As of September 2025, factory-certified XMP/EXPO profiles for CAMM2 modules reach 8000 MT/s for DDR5 and 8533 MT/s for LPDDR5X.

DDR5 on CAMM2 can reach a rate of 10000 MT/s at a CAS latency (CL) of 52 cycles and a voltage of 1.45 V. This overclock was reached in July 2025 using a modified ASUS Z890 Hero motherboard with Intel Core Ultra 7 265K desktop processor. The CAMM2 used was a 64GB Axxx module.

== Versions ==

=== Dell CAMM ===
The Dell CAMM was released in 2022. It is rectangular and had 616 contact points (44 per row times 14 rows). It is always rectangular.

=== CAMM2 ===
CAMM2 was standardized by the JEDEC on December 5, 2023. The standard, dual-channel version has 646 or 666 pins in a long 14×46 rectangular array. It very closely resembles the kind of "CAMM" demoed by ADATA in June 2023.

The version for LPDDR5 (MO-357E) has a small footprint consisting of a rectangular "body" (23 mm long × 78 mm wide) covering the pins and a trapezoidal "handle" part. It uses the standard dual-channel contacts. It is also known as LPCAMM2.

The version for DDR5 (MO-358C) allows for a lot more variation. Chip sizes are defined to house different numbers of memory chips and pin channels: Axxx (40 mm, dual channel pins), Bxxx (54 mm, dual channel pins), Cxxx (68 mm, dual channel pins), Dxxx (28.5 mm, single channel pins), and Exxx (56.5 mm, single channel pins). Each dual-channel socket can be split into two by raising the two halves to different heights, allowing two single-channel modules to be attached.

An expanded socket of about 20×46 pins is planned for DDR6 with a 50% growth in channel width.

=== SOCAMM2 ===
SOCAMM2 (small outline CAMM2) is a form factor developed by Micron and Nvidia. It will be standardized by the JEDEC for LPDDR5/5X as JESD328. When socketed, the SOCAMM2 module sits flat to the main board, is approximately 90mm long, 14mm wide and around 1mm high. It has 694 pins. Each module can integrate 4 stacks of up to 16 memory chips, for up to 64 memory ICs, enabling a per-module capacity of 128 GiB (or 256 GiB using 32 Gb chips, per Micron). It operates at 1.05 V. It is mainly expected to be used in AI inference servers, edge servers, and AI PCs. An LPDDR6X version is also planned.

== Adoption ==
In April 2022, Dell launched laptops in the Dell Precision 7000-series that used a custom form factor of CAMM for DDR5 SDRAM.

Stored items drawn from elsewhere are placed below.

theorem vcntLz (t : Ty) (d : Nat) (a : Nat) (g : Guard) : Statement (.vcntLz t d a g) := by
  intro h _
  replace h : wV2 Ty.isInt t d a g = true := h
  simp only [wV2, r10, Bool.and_eq_true, decide_eq_true_eq] at h
  obtain ⟨⟨⟨ht, hd⟩, ha⟩, hg⟩ := h
  obtain ⟨e1, e2, e3, e4, e5, e6, e7⟩ := eV_spec (op := 0x23) (t := t) (m := true) hd ha (by decide : 0 < 1024) hg
  refine rtV 0x23 (fun w =>
      chk (vb w == 0) .illegalBundle <| dGT w Ty.isInt fun t g =>
        .ok (if vm w then .vcntLz t (vd w) (va w) g else .vcnt t (vd w) (va w) g)) rfl e1 (by decide) (fun w hw => by unfold decodeV; rw [hw]; rfl) ?_
  simp only [encode, e5, e7]
  rw [chk_rt (by rfl), dGT, chkG_rt e6 hg, chkT_rt e2 ht, e3, e4]
  rfl

theorem vtop2 (t : Ty) (d : Nat) (a : Nat) (g : Guard) : Statement (.vtop2 t d a g) := fun h _ =>
  rtV 0x24 (fun w => dV2 w tyTop2 .vtop2) rfl (dV2_rt (f := .vtop2) h).1 (by decide) (fun w hw => by unfold decodeV; rw [hw]; rfl) (dV2_rt (f := .vtop2) h).2

theorem vquant (t : Ty) (d : Nat) (a : Nat) (p : Nat) (g : Guard) : Statement (.vquant t d a p g) := by
  intro h _
  replace h : (wV2 tyQ t d a g && decide (p < quantParts t false)) = true := h
  simp only [wV2, r10, Bool.and_eq_true, decide_eq_true_eq] at h
  obtain ⟨⟨⟨⟨ht, hd⟩, ha⟩, hg⟩, hp⟩ := h
  have hl := quant_le t false ht
  obtain ⟨e1, e2, e3, e4, e5, e6, e7⟩ := eV_spec (op := 0x25) (t := t) (m := false) hd ha (by omega : p < 1024) hg
  obtain ⟨-, -, q3, q4, -⟩ := vb_parts (eV 0x25 t.code d a p g false)
  rw [e5] at q3 q4
  rw [Nat.div_eq_of_lt (by omega)] at q3
  rw [Nat.mod_eq_of_lt (by omega)] at q4
  refine rtV 0x25 (fun w =>
      chk (fld w 15 11 == 0) .illegalBundle <|
        chkTd tyQ (vt w) (fun t => decide (fld w 10 6 < quantParts t (vm w))) <| dGT w tyQ fun t g =>
          .ok (if vm w then .vquantScale t (vd w) (va w) (fld w 10 6) g else .vquant t (vd w) (va w) (fld w 10 6) g)) rfl e1 (by decide) (fun w hw => by unfold decodeV; rw [hw]; rfl) ?_
  have hp' : decide (p < quantParts t false) = true := by simpa using hp
  simp only [encode, q3, q4, e7]
  rw [chk_rt (by rfl), chkTd_rt e2 hp', dGT, chkG_rt e6 hg, chkT_rt e2 ht, e3, e4]
  rfl

theorem vquantScale (t : Ty) (d : Nat) (a : Nat) (p : Nat) (g : Guard) : Statement (.vquantScale t d a p g) := by
  intro h _
  replace h : (wV2 tyQ t d a g && decide (p < quantParts t true)) = true := h
  simp only [wV2, r10, Bool.and_eq_true, decide_eq_true_eq] at h
  obtain ⟨⟨⟨⟨ht, hd⟩, ha⟩, hg⟩, hp⟩ := h
  have hl := quant_le t true ht
  obtain ⟨e1, e2, e3, e4, e5, e6, e7⟩ := eV_spec (op := 0x25) (t := t) (m := true) hd ha (by omega : p < 1024) hg
  obtain ⟨-, -, q3, q4, -⟩ := vb_parts (eV 0x25 t.code d a p g true)
  rw [e5] at q3 q4
  rw [Nat.div_eq_of_lt (by omega)] at q3
  rw [Nat.mod_eq_of_lt (by omega)] at q4
  refine rtV 0x25 (fun w =>
      chk (fld w 15 11 == 0) .illegalBundle <|
        chkTd tyQ (vt w) (fun t => decide (fld w 10 6 < quantParts t (vm w))) <| dGT w tyQ fun t g =>
          .ok (if vm w then .vquantScale t (vd w) (va w) (fld w 10 6) g else .vquant t (vd w) (va w) (fld w 10 6) g)) rfl e1 (by decide) (fun w hw => by unfold decodeV; rw [hw]; rfl) ?_
  have hp' : decide (p < quantParts t true) = true := by simpa using hp
  simp only [encode, q3, q4, e7]
  rw [chk_rt (by rfl), chkTd_rt e2 hp', dGT, chkG_rt e6 hg, chkT_rt e2 ht, e3, e4]
  rfl

theorem vdeq (t : Ty) (d : Nat) (a : Nat) (b : Nat) (g : Guard) : Statement (.vdeq t d a b g) := fun h _ =>
  rtV 0x26 (fun w => dV3 w tyQ .vdeq) rfl (dV3_rt (f := .vdeq) h).1 (by decide) (fun w hw => by unfold decodeV; rw [hw]; rfl) (dV3_rt (f := .vdeq) h).2

theorem vcor (t : Ty) (f : CorFn) (n : Nat) (d : Nat) (a : Nat) (g : Guard) : Statement (.vcor t f n d a g) := by
  intro h _
  replace h : (wV2 tyQ t d a g && decide (4 ≤ n) && decide (n ≤ 28)) = true := h
  simp only [wV2, r10, Bool.and_eq_true, decide_eq_true_eq] at h
  obtain ⟨⟨⟨⟨⟨ht, hd⟩, ha⟩, hg⟩, h1⟩, h2⟩ := h
  have hf := corCode_lt f
  obtain ⟨e1, e2, e3, e4, e5, e6, e7⟩ := eV_spec (op := 0x27) (t := t) (m := false) hd ha
    (by omega : corCode f * 2 ^ 6 + n < 1024) hg
  obtain ⟨q1, q2, -⟩ := vb_parts (eV 0x27 t.code d a (corCode f * 2 ^ 6 + n) g false)
  rw [e5] at q1 q2
  replace q1 : fld (eV 0x27 t.code d a (corCode f * 2 ^ 6 + n) g false) 15 12 = corCode f := by omega
  replace q2 : fld (eV 0x27 t.code d a (corCode f * 2 ^ 6 + n) g false) 11 6 = n := by omega
  refine rtV 0x27 (fun w => dVcor w) rfl e1 (by decide) (fun w hw => by unfold decodeV; rw [hw]; rfl) ?_
  exact dVcor_of ht h1 h2 hg q1 q2 e2 e3 e4 e6 e7

theorem mcfg (f : MField) (sr : Nat) (y : Sync) : Statement (.mcfg f sr y) := by
  intro h _
  replace h : (r6 sr && y.wf) = true := h
  simp only [r6, Bool.and_eq_true, decide_eq_true_eq] at h
  obtain ⟨e1, e2, e3, e4⟩ := eM_spec (op := 0x01) (mfCode_lt f) (by omega : sr < 65536) h.2
  obtain ⟨p1, p2, -⟩ := m_parts (eM 0x01 (mfCode f) sr y)
  rw [e3] at p1 p2
  rw [Nat.div_eq_of_lt h.1] at p1
  rw [Nat.mod_eq_of_lt h.1] at p2
  refine rtM 0x01 (fun w =>
      match mfOf (fld w 55 48) with
      | none => .error .illegalBundle
      | some f => chkY (fld w 47 38 == 0) w (.mcfg f (fld w 37 32) (syncOf w))) rfl e1 (by decide) (fun w hw => by unfold decodeM; rw [hw]; rfl) ?_
  simp only [encode, e2, mfOf_code, p1, p2, syncOf_rt h.2 e4]
  exact chkY_rt h.2 e4 rfl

The first computer, and laptop, to use CAMM2 (LPCAMM2: CAMM2 with LPDDR5) memory modules is the Lenovo ThinkPad P1 Gen 7 released in April 2024.

In May 2024, MSI announced the first desktop consumer motherboard with CAMM2 support, the Z790 Project Zero Plus.

At Computex 2025, various companies unveiled CAMM2 products. Chiefly, Gigabyte showed new motherboards, on which various RAM manufacturers demonstrated their new modules: G.Skill demonstrated prototype 5300 MHz (DDR5-10600) kits, Kingston showed 32-128 GB kits from their "Fury Impact" line. TeamGroup also demonstrated 4000 MHz (DDR5-8000) CAMM2 kits.

In April 2026, Framework announced the Laptop 13 Pro where the Intel Core Ultra Series 3 version of the mainboard supports LPCAMM2.